This page provides an overview of how to use the exdir-cpp library, once it has been built. This assumes that you have either installed the libraries and headers into the default locations, or you put them somewhere else where you know how to use them.

Includes

To use exdir-cpp in your code, you should include the exdir/exdir.hpp header file in your source file. This should be the only header you need to include, and will include the other exdir-cpp header files, giving you access to all of the libraries features. All of the library features exists inside of the exdir namespace.

Creating and Opening an Exdir Directory

An Exdir directory is represented as an exdir::File object. You can create a new Exdir directory with

exdir::File exdir_file = create_file("name/of/file.exdir");

The argument can be either an std::string, or an std::filesystem::path object to where you would like the directory to be. This like of code will create the required folder, and exdir.yaml file within. If the name of the directory already exists, a runtime error will be thrown.

If you would like to open an Exdir directory which already exists on your system, you can then use

exdir::File exdir_file("name/of/existing/file.exdir");

where the argument can again be an std::string or std::filesystem::path object.

Groups

To access a Group which already exists, both File and Group objects have a method called get_group, which takes a string with the name of the group. Continuing the previous example, if there is a group called "test_group" in the exdir_file, then we can access it with

exdir::Group group = exdir_file.get_group("group_name");

A list of all groups contained in a File or parent Group can be obtained with the member_groups() method, which returns an std::vectorstd::string object of all the groups which are present within that object. A new group can be added with

exdir::Group group2 = exdir_file.create_group("group_name_2");

NDArray

An NDArray<T> is an n-dimensional array, very similar to a Numpy array in Python. It can only contain one type, and the only acceptable types are:

  • char
  • unsigned char
  • uint16_t
  • uint32_t
  • uint64_t
  • int16_t
  • int32_t
  • int64_t
  • float
  • double
  • std::complex<float>
  • std::complex<double> No other types are allowed, as it would not be possible to store them in a .npy file, which is required by the Exdir standard.

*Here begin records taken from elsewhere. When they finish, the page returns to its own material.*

-- ==== Sys2Proof/Laws/Ops.lean ====
section
/-! SUPPORT. What each operation of Machine/Ops.lean can do: what follows from a state before it follows after it (Sys2Proof.Machine.State.Follows). -/
namespace Sys2Proof.Machine

theorem State.setFld_follows {s0 s : State} {a1 a2 a3 a4} (h : State.Follows s0 s) : State.Follows s0 (State.setFld s a1 a2 a3 a4) := by
  unfold State.setFld
  repeat' first | with_reducible assumption | intro _ | with_reducible apply State.wr_follows | with_reducible apply foldl_follows | with_reducible apply Follows.ite | split | extract_lets | with_reducible apply Follows.frame

theorem State.bumpBy_follows {s0 s : State} {a1 a2} (h : State.Follows s0 s) : State.Follows s0 (State.bumpBy s a1 a2) := by
  unfold State.bumpBy
  repeat' first | with_reducible assumption | intro _ | with_reducible apply State.wr_follows | with_reducible apply foldl_follows | with_reducible apply Follows.ite | split | extract_lets | with_reducible apply Follows.frame

theorem State.bump_follows {s0 s : State} {a1} (h : State.Follows s0 s) : State.Follows s0 (State.bump s a1) := by
  unfold State.bump
  repeat' first | with_reducible assumption | intro _ | with_reducible apply State.bumpBy_follows | with_reducible apply foldl_follows | with_reducible apply Follows.ite | split | extract_lets | with_reducible apply Follows.frame

theorem State.putQp_follows {s0 s : State} {a1} (h : State.Follows s0 s) : State.Follows s0 (State.putQp s a1) := by
  unfold State.putQp
  repeat' first | with_reducible assumption | intro _ | with_reducible apply foldl_follows | with_reducible apply Follows.ite | split | extract_lets | with_reducible apply Follows.frame

theorem State.xbump_follows {s0 s : State} {a1 a2 a3 a4} (h : State.Follows s0 s) : State.Follows s0 (State.xbump s a1 a2 a3 a4) := by
  unfold State.xbump
  repeat' first | with_reducible assumption | intro _ | with_reducible apply State.bumpBy_follows | with_reducible apply foldl_follows | with_reducible apply Follows.ite | split | extract_lets | with_reducible apply Follows.frame

theorem State.putEport_follows {s0 s : State} {a1} (h : State.Follows s0 s) : State.Follows s0 (State.putEport s a1) := by
  unfold State.putEport
  repeat' first | with_reducible assumption | intro _ | with_reducible apply foldl_follows | with_reducible apply Follows.ite | split | extract_lets | with_reducible apply Follows.frame

theorem State.ethSend_follows {s0 s : State} {a1 a2 a3} (h : State.Follows s0 s) : State.Follows s0 (State.ethSend s a1 a2 a3) := by
  unfold State.ethSend
  repeat' first | with_reducible assumption | intro _ | with_reducible apply State.emit_follows | with_reducible apply State.xbump_follows | with_reducible apply foldl_follows | with_reducible apply Follows.ite | split | extract_lets | with_reducible apply Follows.frame

theorem State.ethOut_follows {s0 s : State} {a1 a2 a3 a4 a5} (h : State.Follows s0 s) : State.Follows s0 (State.ethOut s a1 a2 a3 a4 a5) := by
  unfold State.ethOut
  repeat' first | with_reducible assumption | intro _ | with_reducible apply State.putEport_follows | with_reducible apply State.ethSend_follows | with_reducible apply foldl_follows | with_reducible apply Follows.ite | split | extract_lets | with_reducible apply Follows.frame

theorem State.evRate_follows {s0 s : State} {a1 a2 a3} {t} (e : State.evRate s a1 a2 a3 = some t) (h : State.Follows s0 s) : State.Follows s0 t := by
  unfold State.evRate at e
  split at e
  · cases e; exact h
  · split at e
    · cases e; exact Follows.withAllow h (List.length_set ..)
    · cases e

theorem State.evFoldInto_follows {s0 s : State} {a1} (h : State.Follows s0 s) : State.Follows s0 (State.evFoldInto s a1) := by
  unfold State.evFoldInto
  repeat' first | with_reducible assumption | intro _ | with_reducible apply State.bump_follows | with_reducible apply foldl_follows | with_reducible apply Follows.ite | split | extract_lets | with_reducible apply Follows.frame

theorem State.flushStart_follows {s0 s : State} (h : State.Follows s0 s) : State.Follows s0 (State.flushStart s) := by
  unfold State.flushStart
  repeat' first | with_reducible assumption | intro _ | with_reducible apply foldl_follows | with_reducible apply Follows.ite | split | extract_lets | with_reducible apply Follows.frame

theorem State.flushTriggers_follows {s0 s : State} {a1} (h : State.Follows s0 s) : State.Follows s0 (State.flushTriggers s a1) := by
  unfold State.flushTriggers
  repeat' first | with_reducible assumption | intro _ | with_reducible apply State.flushStart_follows | with_reducible apply foldl_follows | with_reducible apply Follows.ite | split | extract_lets | with_reducible apply Follows.frame

theorem State.fetchCtx_follows {s0 s : State} {a1} (h : State.Follows s0 s) : State.Follows s0 (State.fetchCtx s a1) := by
  unfold State.fetchCtx
  repeat' first | with_reducible assumption | intro _ | with_reducible apply State.xbump_follows | with_reducible apply State.putQp_follows | with_reducible apply State.llcAsk_follows | with_reducible apply foldl_follows | with_reducible apply Follows.ite | split | extract_lets | with_reducible apply Follows.frame

theorem State.wire_follows {s0 s : State} {a1 a2} (h : State.Follows s0 s) : State.Follows s0 (State.wire s a1 a2) := by
  unfold State.wire
  repeat' first | with_reducible assumption | intro _ | with_reducible apply State.putQp_follows | with_reducible apply State.ethOut_follows | with_reducible apply foldl_follows | with_reducible apply Follows.ite | split | extract_lets | with_reducible apply Follows.frame

theorem State.sendOp_follows {s0 s : State} {a1 a2} (h : State.Follows s0 s) : State.Follows s0 (State.sendOp s a1 a2) := by
  unfold State.sendOp
  repeat' first | with_reducible assumption | intro _ | with_reducible apply State.putQp_follows | with_reducible apply State.fetchCtx_follows | with_reducible apply State.wire_follows | with_reducible apply foldl_follows | with_reducible apply Follows.ite | split | extract_lets | with_reducible apply Follows.frame

theorem State.sendCapsule_follows {s0 s : State} {a1 a2 a3} (h : State.Follows s0 s) : State.Follows s0 (State.sendCapsule s a1 a2 a3) := by
  unfold State.sendCapsule
  repeat' first | with_reducible assumption | intro _ | with_reducible apply State.sendOp_follows | with_reducible apply foldl_follows | with_reducible apply Follows.ite | split | extract_lets | with_reducible apply Follows.frame

theorem State.sendCqe_follows {s0 s : State} {a1 a2 a3 a4 a5 a6 a7} (h : State.Follows s0 s) : State.Follows s0 (State.sendCqe s a1 a2 a3 a4 a5 a6 a7) := by
  unfold State.sendCqe
  repeat' first | with_reducible assumption | intro _ | with_reducible apply State.sendCapsule_follows | with_reducible apply State.emit_follows | with_reducible apply foldl_follows | with_reducible apply Follows.ite | split | extract_lets | with_reducible apply Follows.frame

theorem State.rdmaWrite_follows {s0 s : State} {a1 a2 a3 a4 a5} (h : State.Follows s0 s) : State.Follows s0 (State.rdmaWrite s a1 a2 a3 a4 a5) := by
  unfold State.rdmaWrite
  repeat' first | with_reducible assumption | intro _ | with_reducible apply State.sendOp_follows | with_reducible apply foldl_follows | with_reducible apply Follows.ite | split | extract_lets | with_reducible apply Follows.frame

theorem State.transmit_follows {s0 s : State} {a1} (h : State.Follows s0 s) : State.Follows s0 (State.transmit s a1) := by
  unfold State.transmit
  repeat' first | with_reducible assumption | intro _ | with_reducible apply State.sendCqe_follows | with_reducible apply State.emit_follows | with_reducible apply State.rdmaWrite_follows | with_reducible apply foldl_follows | with_reducible apply Follows.ite | split | extract_lets | with_reducible apply Follows.frame

theorem State.deliver_follows {s0 s : State} {a1} (h : State.Follows s0 s) : State.Follows s0 (State.deliver s a1) := by
  unfold State.deliver
  repeat' first | with_reducible assumption | intro _ | with_reducible apply State.transmit_follows | with_reducible apply foldl_follows | with_reducible apply Follows.ite | split | extract_lets | with_reducible apply Follows.frame

theorem State.complete_follows {s0 s : State} {a1 a2 a3 a4 a5 a6 a7} (h : State.Follows s0 s) : State.Follows s0 (State.complete s a1 a2 a3 a4 a5 a6 a7) := by
  unfold State.complete
  repeat' first | with_reducible assumption | intro _ | with_reducible apply State.deliver_follows | with_reducible apply State.putQp_follows | with_reducible apply foldl_follows | with_reducible apply Follows.ite | split | extract_lets | with_reducible apply Follows.frame

theorem State.sendAen_follows {s0 s : State} {a1 a2 a3 a4} (h : State.Follows s0 s) : State.Follows s0 (State.sendAen s a1 a2 a3 a4) := by
  unfold State.sendAen
  repeat' first | with_reducible assumption | intro _ | with_reducible apply State.complete_follows | with_reducible apply State.deliver_follows | with_reducible apply foldl_follows | with_reducible apply Follows.ite | split | extract_lets | with_reducible apply Follows.frame

theorem State.postAen_follows {s0 s : State} {a1 a2 a3 a4} (h : State.Follows s0 s) : State.Follows s0 (State.postAen s a1 a2 a3 a4) := by
  unfold State.postAen
  repeat' first | with_reducible assumption | intro _ | with_reducible apply State.sendAen_follows | with_reducible apply foldl_follows | with_reducible apply Follows.ite | split | extract_lets | with_reducible apply Follows.frame

theorem State.notifyRec_follows {s0 s : State} {a1} (h : State.Follows s0 s) : State.Follows s0 (State.notifyRec s a1) := by
  unfold State.notifyRec
  repeat' first | with_reducible assumption | intro _ | with_reducible apply State.postAen_follows | with_reducible apply foldl_follows | with_reducible apply Follows.ite | split | extract_lets | with_reducible apply Follows.frame

theorem State.appendRec_follows {s0 s : State} {a1} (h : State.Follows s0 s) : State.Follows s0 (State.appendRec s a1) := by
  unfold State.appendRec
  repeat' first | with_reducible assumption | intro _ | with_reducible apply State.bump_follows | with_reducible apply foldl_follows | with_reducible apply Follows.ite | split | extract_lets | with_reducible apply Follows.frame

theorem State.evAdmit_follows {s0 s : State} {a1} (h : State.Follows s0 s) : State.Follows s0 (State.evAdmit s a1).1 := by
  unfold State.evAdmit
  repeat' first | with_reducible assumption | intro _ | with_reducible apply State.bump_follows | with_reducible apply State.flushTriggers_follows | with_reducible apply State.notifyRec_follows | with_reducible apply State.appendRec_follows | with_reducible apply foldl_follows | with_reducible apply Follows.ite | split | extract_lets | with_reducible apply Follows.frame

theorem State.evCore_follows {s0 s : State} {a1 a2 a3 a4 a5 a6} (h : State.Follows s0 s) : State.Follows s0 (State.evCore s a1 a2 a3 a4 a5 a6).1 := by
  have hd : ∀ t, State.Follows s0 t →
      State.Follows s0 { t.bump (R.EVR_DROP_CNT a1) with evr.drops := evNoteDrop t.evr.drops a1 a2 a4 } := fun t ht =>
    Follows.frame (State.bump_follows ht)
  unfold State.evCore
  dsimp only
  repeat' first | with_reducible assumption | with_reducible apply State.bump_follows | with_reducible apply State.evAdmit_follows | with_reducible apply State.evFoldInto_follows | with_reducible refine State.evRate_follows (by assumption) ?_ | with_reducible apply hd | split | with_reducible apply Follows.frame

theorem State.driveAlert_follows {s0 s : State} (h : State.Follows s0 s) : State.Follows s0 (State.driveAlert s) := by
  unfold State.driveAlert
  repeat' first | with_reducible assumption | intro _ | with_reducible apply State.emit_follows | with_reducible apply foldl_follows | with_reducible apply Follows.ite | split | extract_lets | with_reducible apply Follows.frame

theorem State.ptlOne_follows {s0 s : State} {a1 a2 a3 a4} (h : State.Follows s0 s) : State.Follows s0 (State.ptlOne s a1 a2 a3 a4) := by
  unfold State.ptlOne
  repeat' first | with_reducible assumption | intro _ | with_reducible apply State.setChan_follows | with_reducible apply State.emit_follows | with_reducible apply foldl_follows | with_reducible apply Follows.ite | split | extract_lets | with_reducible apply Follows.frame

theorem State.ptlChain_follows {s0 s : State} {a1 a2 a3 a4} (h : State.Follows s0 s) : State.Follows s0 (State.ptlChain s a1 a2 a3 a4) := by
  induction a4 generalizing s a3 with
  | zero => unfold State.ptlChain; exact State.ptlOne_follows h
  | succ n ih =>
    unfold State.ptlChain
    split
    · exact State.ptlOne_follows h
    · exact ih (State.ptlOne_follows h)

theorem State.ptlSend_follows {s0 s : State} {a1 a2 a3} (h : State.Follows s0 s) : State.Follows s0 (State.ptlSend s a1 a2 a3) := by
  unfold State.ptlSend
  repeat' first | with_reducible assumption | intro _ | with_reducible apply State.ptlChain_follows | with_reducible apply foldl_follows | with_reducible apply Follows.ite | split | extract_lets | with_reducible apply Follows.frame

theorem State.control_follows {s0 s : State} {a1 a2} (h : State.Follows s0 s) : State.Follows s0 (State.control s a1 a2) := by
  unfold State.control
  repeat' first | with_reducible assumption | intro _ | with_reducible apply State.ptlSend_follows | with_reducible apply foldl_follows | with_reducible apply Follows.ite | split | extract_lets | with_reducible apply Follows.frame

theorem State.latchAlarm_follows {s0 s : State} {a1} (h : State.Follows s0 s) : State.Follows s0 (State.latchAlarm s a1) := by
  unfold State.latchAlarm
  repeat' first | with_reducible assumption | intro _ | with_reducible apply State.wr_follows | with_reducible apply State.driveAlert_follows | with_reducible apply State.emit_follows | with_reducible apply State.control_follows | with_reducible apply foldl_follows | with_reducible apply Follows.ite | split | extract_lets | with_reducible apply Follows.frame

theorem State.event_follows {s0 s : State} {a1 a2 a3 a4 a5 a6} (h : State.Follows s0 s) : State.Follows s0 (State.event s a1 a2 a3 a4 a5 a6) := by
  unfold State.event
  repeat' first | with_reducible assumption | intro _ | with_reducible apply State.evCore_follows | with_reducible apply State.latchAlarm_follows | with_reducible apply foldl_follows | with_reducible refine fst_follows (by assumption) ?_ | with_reducible apply Follows.ite | split | extract_lets | with_reducible apply Follows.frame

You can retrive the shape of an NDArray as a vector, and perform indexing with the () operator:

NDArray<double> array({1.,2.,3.,4.}, {2,2});
// array = [[1., 2.],
//          [3., 4.]]

array(0,1) = 9.;
// array = [[1., 9.],
//          [3., 4.]]

You can go through the array linearly using the [] operator:

for (std::size_t i = 0; i < array.size(); i++) {
    array[i] *= 3.;
}

Datasets

A Dataset<T> contains a public member data, which is an NDArray<T> instance, containing the data for the Dataset. On destruction, the data in data will be written to disk, along with any attributes. It is only possible to template Dataset against one of the possible types for NDArray. This also means that you must know the desired type of your data when creating or retrieving a dataset.

exdir::Dataset<double> data_set = group.create_dataset<double>("data_set_1");

data_set.data.reshape({2,2});

for (std::size_t i = 0; i < data_set.data.size(); i++) {
    data_set.data[i] = i;
}

// data_set.data = [[1., 2.],
//                  [3., 4.]]

Raws

Raws can be accessed or created with commands similar to those of groups.

exdir::Raw raw = data_set.get_raw("raw_data");
exdir::Raw raw2 = data_set.create_raw("more_raw_data");

Other objects may not be added to Raws. Raws do have a special method which returns a vector of strings of the files inside the directory.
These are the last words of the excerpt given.